Stored items:
* * * *
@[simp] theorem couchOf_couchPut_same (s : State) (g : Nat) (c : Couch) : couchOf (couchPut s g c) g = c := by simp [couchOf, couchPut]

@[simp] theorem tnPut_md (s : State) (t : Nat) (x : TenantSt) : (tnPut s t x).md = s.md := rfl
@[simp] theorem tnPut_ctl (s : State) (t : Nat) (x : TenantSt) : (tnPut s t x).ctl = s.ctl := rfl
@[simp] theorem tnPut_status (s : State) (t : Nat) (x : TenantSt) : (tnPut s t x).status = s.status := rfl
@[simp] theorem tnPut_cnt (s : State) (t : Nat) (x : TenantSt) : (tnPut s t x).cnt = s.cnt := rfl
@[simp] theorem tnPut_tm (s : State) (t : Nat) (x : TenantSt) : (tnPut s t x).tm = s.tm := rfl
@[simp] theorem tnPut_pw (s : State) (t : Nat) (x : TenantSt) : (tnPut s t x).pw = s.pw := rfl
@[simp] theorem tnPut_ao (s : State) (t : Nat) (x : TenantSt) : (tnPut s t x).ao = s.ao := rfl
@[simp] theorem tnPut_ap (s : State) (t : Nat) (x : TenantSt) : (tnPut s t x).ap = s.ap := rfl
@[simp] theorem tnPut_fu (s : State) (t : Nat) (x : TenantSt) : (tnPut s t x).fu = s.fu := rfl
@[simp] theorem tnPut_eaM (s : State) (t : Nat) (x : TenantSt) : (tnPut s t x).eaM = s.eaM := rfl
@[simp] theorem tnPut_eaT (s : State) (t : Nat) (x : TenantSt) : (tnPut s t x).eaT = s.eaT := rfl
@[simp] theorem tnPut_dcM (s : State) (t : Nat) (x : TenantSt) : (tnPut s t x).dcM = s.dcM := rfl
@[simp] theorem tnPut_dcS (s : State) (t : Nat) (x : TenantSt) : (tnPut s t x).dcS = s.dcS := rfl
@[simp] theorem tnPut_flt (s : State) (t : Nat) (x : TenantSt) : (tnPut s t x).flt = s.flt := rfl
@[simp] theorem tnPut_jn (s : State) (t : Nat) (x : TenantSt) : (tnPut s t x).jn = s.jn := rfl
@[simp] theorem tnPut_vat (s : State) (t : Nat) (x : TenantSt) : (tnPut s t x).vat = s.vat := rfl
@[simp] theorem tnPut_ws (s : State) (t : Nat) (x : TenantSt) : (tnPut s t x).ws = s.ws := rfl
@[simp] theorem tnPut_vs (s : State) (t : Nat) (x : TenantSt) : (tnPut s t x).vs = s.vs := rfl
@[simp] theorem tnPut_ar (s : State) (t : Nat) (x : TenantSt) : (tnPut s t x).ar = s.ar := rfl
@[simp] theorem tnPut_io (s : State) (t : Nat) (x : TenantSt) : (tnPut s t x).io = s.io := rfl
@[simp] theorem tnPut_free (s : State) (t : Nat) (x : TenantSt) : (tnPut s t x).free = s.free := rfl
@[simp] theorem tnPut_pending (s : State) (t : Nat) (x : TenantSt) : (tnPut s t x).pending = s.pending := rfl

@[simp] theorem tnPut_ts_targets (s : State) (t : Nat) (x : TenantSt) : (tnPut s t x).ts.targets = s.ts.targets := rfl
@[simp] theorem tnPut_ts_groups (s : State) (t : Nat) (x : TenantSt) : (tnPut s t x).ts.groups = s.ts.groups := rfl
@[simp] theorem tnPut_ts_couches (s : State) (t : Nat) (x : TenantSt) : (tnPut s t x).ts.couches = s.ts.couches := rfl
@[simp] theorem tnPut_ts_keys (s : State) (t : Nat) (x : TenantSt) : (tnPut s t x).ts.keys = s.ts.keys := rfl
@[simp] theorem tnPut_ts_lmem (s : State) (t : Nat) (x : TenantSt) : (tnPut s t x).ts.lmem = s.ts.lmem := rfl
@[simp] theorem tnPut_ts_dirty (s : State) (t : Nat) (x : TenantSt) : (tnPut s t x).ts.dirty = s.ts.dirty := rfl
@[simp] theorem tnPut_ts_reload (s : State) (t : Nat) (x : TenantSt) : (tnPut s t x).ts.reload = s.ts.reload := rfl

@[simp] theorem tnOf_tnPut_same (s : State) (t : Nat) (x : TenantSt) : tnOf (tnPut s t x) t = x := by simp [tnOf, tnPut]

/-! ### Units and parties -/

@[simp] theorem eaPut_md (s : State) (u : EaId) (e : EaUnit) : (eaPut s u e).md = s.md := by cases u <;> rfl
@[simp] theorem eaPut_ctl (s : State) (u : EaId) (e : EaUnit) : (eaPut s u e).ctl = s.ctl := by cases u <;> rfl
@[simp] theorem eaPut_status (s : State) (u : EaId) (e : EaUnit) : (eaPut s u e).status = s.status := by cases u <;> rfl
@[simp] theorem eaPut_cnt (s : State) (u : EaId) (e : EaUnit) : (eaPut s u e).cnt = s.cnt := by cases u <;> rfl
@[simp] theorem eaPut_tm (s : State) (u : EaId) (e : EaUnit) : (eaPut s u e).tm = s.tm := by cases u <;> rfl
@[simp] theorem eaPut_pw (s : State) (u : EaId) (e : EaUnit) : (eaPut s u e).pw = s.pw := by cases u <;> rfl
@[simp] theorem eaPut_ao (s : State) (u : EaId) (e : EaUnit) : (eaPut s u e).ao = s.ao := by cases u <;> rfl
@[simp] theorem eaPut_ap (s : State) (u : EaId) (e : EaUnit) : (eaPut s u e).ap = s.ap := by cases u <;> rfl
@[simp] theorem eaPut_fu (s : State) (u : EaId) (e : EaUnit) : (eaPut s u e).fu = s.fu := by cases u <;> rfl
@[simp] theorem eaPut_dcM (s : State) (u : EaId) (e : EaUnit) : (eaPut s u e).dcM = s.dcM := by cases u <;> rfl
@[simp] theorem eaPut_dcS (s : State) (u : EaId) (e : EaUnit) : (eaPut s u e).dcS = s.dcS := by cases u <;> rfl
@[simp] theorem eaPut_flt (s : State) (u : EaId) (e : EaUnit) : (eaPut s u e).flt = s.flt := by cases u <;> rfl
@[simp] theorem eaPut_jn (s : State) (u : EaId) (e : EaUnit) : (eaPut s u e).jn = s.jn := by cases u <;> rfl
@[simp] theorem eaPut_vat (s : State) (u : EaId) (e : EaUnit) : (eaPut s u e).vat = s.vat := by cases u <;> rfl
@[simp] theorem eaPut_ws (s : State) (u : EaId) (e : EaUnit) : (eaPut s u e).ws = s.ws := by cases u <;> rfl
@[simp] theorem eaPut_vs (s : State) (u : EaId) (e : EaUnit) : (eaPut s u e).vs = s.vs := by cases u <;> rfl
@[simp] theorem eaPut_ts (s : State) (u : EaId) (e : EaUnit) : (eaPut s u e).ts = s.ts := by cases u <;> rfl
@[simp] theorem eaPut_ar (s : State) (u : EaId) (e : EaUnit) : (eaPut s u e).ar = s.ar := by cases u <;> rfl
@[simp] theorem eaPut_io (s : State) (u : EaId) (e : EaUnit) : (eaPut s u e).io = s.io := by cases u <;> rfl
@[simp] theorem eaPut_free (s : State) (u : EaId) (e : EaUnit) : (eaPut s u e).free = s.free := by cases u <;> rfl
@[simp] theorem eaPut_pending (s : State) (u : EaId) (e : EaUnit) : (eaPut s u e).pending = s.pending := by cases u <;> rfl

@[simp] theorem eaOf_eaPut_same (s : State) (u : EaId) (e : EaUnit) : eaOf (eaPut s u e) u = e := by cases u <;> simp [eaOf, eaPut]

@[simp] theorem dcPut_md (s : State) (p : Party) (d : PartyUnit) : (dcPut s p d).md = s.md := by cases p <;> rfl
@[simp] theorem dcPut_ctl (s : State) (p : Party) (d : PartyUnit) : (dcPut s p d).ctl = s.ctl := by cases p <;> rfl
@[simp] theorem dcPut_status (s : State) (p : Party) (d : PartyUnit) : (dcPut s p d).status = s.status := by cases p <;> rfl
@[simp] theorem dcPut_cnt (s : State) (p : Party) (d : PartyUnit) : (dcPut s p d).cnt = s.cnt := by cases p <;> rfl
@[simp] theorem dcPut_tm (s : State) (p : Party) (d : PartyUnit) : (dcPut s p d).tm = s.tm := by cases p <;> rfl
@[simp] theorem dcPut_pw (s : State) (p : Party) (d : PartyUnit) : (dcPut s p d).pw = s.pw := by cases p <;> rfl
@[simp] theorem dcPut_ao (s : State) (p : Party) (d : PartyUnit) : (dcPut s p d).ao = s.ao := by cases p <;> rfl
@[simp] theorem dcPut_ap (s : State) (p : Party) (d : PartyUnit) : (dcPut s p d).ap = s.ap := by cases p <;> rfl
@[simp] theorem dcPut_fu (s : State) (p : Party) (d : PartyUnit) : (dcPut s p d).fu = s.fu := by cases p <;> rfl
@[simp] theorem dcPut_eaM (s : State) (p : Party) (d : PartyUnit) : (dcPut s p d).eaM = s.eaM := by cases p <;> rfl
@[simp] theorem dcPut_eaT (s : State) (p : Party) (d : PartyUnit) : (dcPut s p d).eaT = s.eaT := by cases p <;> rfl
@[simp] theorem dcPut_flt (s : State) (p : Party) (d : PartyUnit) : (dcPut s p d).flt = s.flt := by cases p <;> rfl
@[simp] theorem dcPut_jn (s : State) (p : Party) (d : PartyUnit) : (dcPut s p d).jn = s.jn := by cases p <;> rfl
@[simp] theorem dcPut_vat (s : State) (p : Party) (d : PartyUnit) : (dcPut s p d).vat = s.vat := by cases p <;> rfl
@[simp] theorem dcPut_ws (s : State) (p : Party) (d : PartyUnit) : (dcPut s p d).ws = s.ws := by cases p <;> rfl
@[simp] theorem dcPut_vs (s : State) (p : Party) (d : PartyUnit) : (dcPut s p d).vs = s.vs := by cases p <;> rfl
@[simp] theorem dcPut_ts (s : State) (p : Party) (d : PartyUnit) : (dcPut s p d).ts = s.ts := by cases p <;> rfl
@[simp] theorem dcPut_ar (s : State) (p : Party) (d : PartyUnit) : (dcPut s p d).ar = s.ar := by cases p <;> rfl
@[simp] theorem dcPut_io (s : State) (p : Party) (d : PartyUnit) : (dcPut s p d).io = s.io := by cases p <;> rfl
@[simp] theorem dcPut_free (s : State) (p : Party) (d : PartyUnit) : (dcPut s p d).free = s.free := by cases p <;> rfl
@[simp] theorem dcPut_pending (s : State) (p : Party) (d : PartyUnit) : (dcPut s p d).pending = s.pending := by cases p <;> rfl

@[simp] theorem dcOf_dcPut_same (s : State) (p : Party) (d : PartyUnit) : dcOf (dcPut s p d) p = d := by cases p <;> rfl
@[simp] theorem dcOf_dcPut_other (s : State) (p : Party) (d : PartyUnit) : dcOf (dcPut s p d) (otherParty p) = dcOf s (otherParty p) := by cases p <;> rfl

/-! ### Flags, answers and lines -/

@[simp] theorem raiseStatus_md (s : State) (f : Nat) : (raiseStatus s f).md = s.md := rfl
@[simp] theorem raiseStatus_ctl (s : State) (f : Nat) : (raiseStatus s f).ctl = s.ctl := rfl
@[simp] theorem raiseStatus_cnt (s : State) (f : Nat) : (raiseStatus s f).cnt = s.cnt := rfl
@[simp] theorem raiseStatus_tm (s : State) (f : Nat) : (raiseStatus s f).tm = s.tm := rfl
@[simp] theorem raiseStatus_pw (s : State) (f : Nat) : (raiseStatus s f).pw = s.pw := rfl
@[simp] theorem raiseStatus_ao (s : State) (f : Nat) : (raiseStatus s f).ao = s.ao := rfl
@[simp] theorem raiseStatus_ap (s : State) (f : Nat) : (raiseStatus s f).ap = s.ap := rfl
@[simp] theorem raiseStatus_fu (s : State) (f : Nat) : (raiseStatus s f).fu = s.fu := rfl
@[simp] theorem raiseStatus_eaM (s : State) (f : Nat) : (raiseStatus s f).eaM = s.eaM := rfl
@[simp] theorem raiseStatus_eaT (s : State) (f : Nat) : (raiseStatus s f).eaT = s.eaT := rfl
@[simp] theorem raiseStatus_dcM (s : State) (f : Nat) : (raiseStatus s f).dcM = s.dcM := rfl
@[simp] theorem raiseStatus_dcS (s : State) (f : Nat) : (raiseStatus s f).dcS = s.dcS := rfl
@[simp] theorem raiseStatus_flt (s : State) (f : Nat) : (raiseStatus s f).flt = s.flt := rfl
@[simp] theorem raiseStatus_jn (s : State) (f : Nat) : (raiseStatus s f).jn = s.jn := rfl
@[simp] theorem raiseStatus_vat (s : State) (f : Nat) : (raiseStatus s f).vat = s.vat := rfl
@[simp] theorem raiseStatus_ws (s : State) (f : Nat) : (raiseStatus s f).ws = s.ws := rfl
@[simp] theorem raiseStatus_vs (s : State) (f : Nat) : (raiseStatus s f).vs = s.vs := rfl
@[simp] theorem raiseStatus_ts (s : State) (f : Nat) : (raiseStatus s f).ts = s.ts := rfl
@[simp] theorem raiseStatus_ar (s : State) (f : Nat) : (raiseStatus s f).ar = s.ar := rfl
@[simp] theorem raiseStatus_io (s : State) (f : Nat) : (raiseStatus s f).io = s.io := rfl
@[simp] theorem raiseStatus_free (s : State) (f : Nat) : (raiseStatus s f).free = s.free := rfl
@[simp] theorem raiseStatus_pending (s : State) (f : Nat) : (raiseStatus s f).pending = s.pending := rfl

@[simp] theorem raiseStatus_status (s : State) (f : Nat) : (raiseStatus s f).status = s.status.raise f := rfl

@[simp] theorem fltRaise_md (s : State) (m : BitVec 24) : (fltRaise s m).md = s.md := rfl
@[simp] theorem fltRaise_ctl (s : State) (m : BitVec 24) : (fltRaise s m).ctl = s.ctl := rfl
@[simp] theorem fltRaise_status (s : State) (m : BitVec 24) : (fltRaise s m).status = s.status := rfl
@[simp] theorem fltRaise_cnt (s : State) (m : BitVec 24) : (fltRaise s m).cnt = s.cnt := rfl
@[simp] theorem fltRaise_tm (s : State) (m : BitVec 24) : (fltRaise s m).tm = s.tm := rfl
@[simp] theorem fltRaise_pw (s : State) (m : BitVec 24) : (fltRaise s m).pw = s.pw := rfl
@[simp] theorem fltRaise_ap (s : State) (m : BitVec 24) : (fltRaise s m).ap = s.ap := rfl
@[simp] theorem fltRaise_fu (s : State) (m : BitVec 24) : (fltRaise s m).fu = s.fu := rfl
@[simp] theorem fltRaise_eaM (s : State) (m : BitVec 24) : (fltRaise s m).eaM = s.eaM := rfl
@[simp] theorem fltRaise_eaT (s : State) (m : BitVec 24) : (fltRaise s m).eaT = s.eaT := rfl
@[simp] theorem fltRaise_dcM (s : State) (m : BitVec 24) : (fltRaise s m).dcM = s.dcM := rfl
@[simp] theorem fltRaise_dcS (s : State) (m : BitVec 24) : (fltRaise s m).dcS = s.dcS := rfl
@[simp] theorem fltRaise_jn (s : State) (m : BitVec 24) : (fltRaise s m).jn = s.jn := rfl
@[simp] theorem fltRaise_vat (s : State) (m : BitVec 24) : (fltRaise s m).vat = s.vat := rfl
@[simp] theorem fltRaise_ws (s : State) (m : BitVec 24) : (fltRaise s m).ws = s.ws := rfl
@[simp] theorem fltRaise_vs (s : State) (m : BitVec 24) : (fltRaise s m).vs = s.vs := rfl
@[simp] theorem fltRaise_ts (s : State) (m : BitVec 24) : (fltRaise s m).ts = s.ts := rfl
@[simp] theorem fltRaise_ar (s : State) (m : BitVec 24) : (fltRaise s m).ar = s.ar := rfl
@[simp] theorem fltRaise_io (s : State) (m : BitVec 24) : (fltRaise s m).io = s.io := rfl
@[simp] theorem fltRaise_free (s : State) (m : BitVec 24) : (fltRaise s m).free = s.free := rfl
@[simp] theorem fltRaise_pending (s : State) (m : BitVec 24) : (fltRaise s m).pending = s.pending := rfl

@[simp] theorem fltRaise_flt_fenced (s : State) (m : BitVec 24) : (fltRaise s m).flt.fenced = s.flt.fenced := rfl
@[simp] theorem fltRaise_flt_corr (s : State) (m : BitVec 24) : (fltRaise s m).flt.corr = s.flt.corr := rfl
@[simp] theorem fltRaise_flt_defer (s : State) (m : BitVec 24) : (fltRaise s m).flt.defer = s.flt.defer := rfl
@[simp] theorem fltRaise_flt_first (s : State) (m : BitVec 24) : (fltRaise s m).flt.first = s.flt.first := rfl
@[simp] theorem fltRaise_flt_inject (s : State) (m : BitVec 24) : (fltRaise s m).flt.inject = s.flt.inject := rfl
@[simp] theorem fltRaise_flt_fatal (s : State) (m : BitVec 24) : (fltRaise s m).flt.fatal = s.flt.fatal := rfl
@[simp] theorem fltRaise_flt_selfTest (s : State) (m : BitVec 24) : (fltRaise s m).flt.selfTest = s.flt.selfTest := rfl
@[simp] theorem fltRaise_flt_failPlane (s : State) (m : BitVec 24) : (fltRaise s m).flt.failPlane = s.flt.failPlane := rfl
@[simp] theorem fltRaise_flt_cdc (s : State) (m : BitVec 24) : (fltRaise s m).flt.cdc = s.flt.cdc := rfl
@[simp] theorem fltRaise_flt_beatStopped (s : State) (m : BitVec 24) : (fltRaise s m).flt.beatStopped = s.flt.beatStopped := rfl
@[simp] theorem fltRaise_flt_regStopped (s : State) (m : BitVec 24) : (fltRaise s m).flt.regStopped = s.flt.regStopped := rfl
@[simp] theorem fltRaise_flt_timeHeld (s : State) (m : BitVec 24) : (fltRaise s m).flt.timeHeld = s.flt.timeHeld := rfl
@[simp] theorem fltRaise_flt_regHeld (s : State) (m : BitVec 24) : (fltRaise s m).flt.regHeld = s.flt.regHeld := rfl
* * * *
Assignment:
Copy out, in full, each line above that has the word "free" in it.

Result below:
@[simp] theorem tnPut_free (s : State) (t : Nat) (x : TenantSt) : (tnPut s t x).free = s.free := rfl
@[simp] theorem eaPut_free (s : State) (u : EaId) (e : EaUnit) : (eaPut s u e).free = s.free := by cases u <;> rfl
@[simp] theorem dcPut_free (s : State) (p : Party) (d : PartyUnit) : (dcPut s p d).free = s.free := by cases p <;> rfl
@[simp] theorem raiseStatus_free (s : State) (f : Nat) : (raiseStatus s f).free = s.free := rfl
@[simp] theorem fltRaise_free (s : State) (m : BitVec 24) : (fltRaise s m).free = s.free := rfl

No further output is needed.